28. The latest in the series which was cited before us was Andhra Pradesh High Court decision in CIT vs. Prasad Film Laboratories (P) Ltd. (1997) 225 ITR 348 (AP). The question was whether production of a film is entitled for investment allowance under s. 32A. Allowing the claim of the assessee ultimately, the Honourable High Court held the following :
"Held, (i) that the production of a negative by exposing the raw film and recording the pictures and sound track thereon would amount to production of a cinematograph film. That process should also include developing the exposed film to have the negative or the master film. But when positive prints are made from the master negative, the cinematograph film which was already produced is the raw material, and, therefore, it cannot be said that there is a production of cinematograph film in as much as such cinematograph film was already produced with reference to the negative, and making positive prints from the negative so made is an independent activity which cannot be called production of a cinematograph film, but rather falls in the category of a duplication process. Therefore, since the main business of the assessee was to make the positive prints from negative prints, the fact that occasionally exposed films were also developed would not disqualify the assessee from claiming the allowance.

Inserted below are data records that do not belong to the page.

-- ==== Sys2Proof/Machine/Step.lean ====
section
/-! DEFINITION. The step of the machine, and the placing of an instruction where it fetches next. -/

namespace Sys2Proof.Machine

/-- One step: one agent acts (R8, R83). -/
def step (s : State) : Host.Outcome State Fault Refusal := turn s

/-- `s` with the instruction placed where `step` fetches its next one (log 12). -/
def State.withFetchWord (s : State) (nbits w : Nat) : State := placeTableWord nbits w s

end Sys2Proof.Machine
end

(ii) That by the process carried out by the assessee, the raw film without images and sound were converted into films with images and sounds, which was a new and distinct commodity well known in the trade as positive prints quite different from raw film. Therefore, the process of obtaining positive prints would be manufacture."
29. Having regard to all the above, we are of the view that the decisions relied upon and the arguments advanced by the learned Departmental Representative do not apply at all or do not appeal to us and, therefore, they are to be rejected. On the other hand, the various documents relied upon by the assessee, the citations relied upon by him and the several arguments advanced by him, in our considered opinion fully support the case of the assessee and having regard to all the above, we hold that the assessee is entitled to investment allowance and ultimately, the Departmental appeal against the order of the CIT (A) dt. 26th February, 1990 should be held to be without merits and hence it is liable to be dismissed.
30. In the result, the Departmental appeal is dismissed.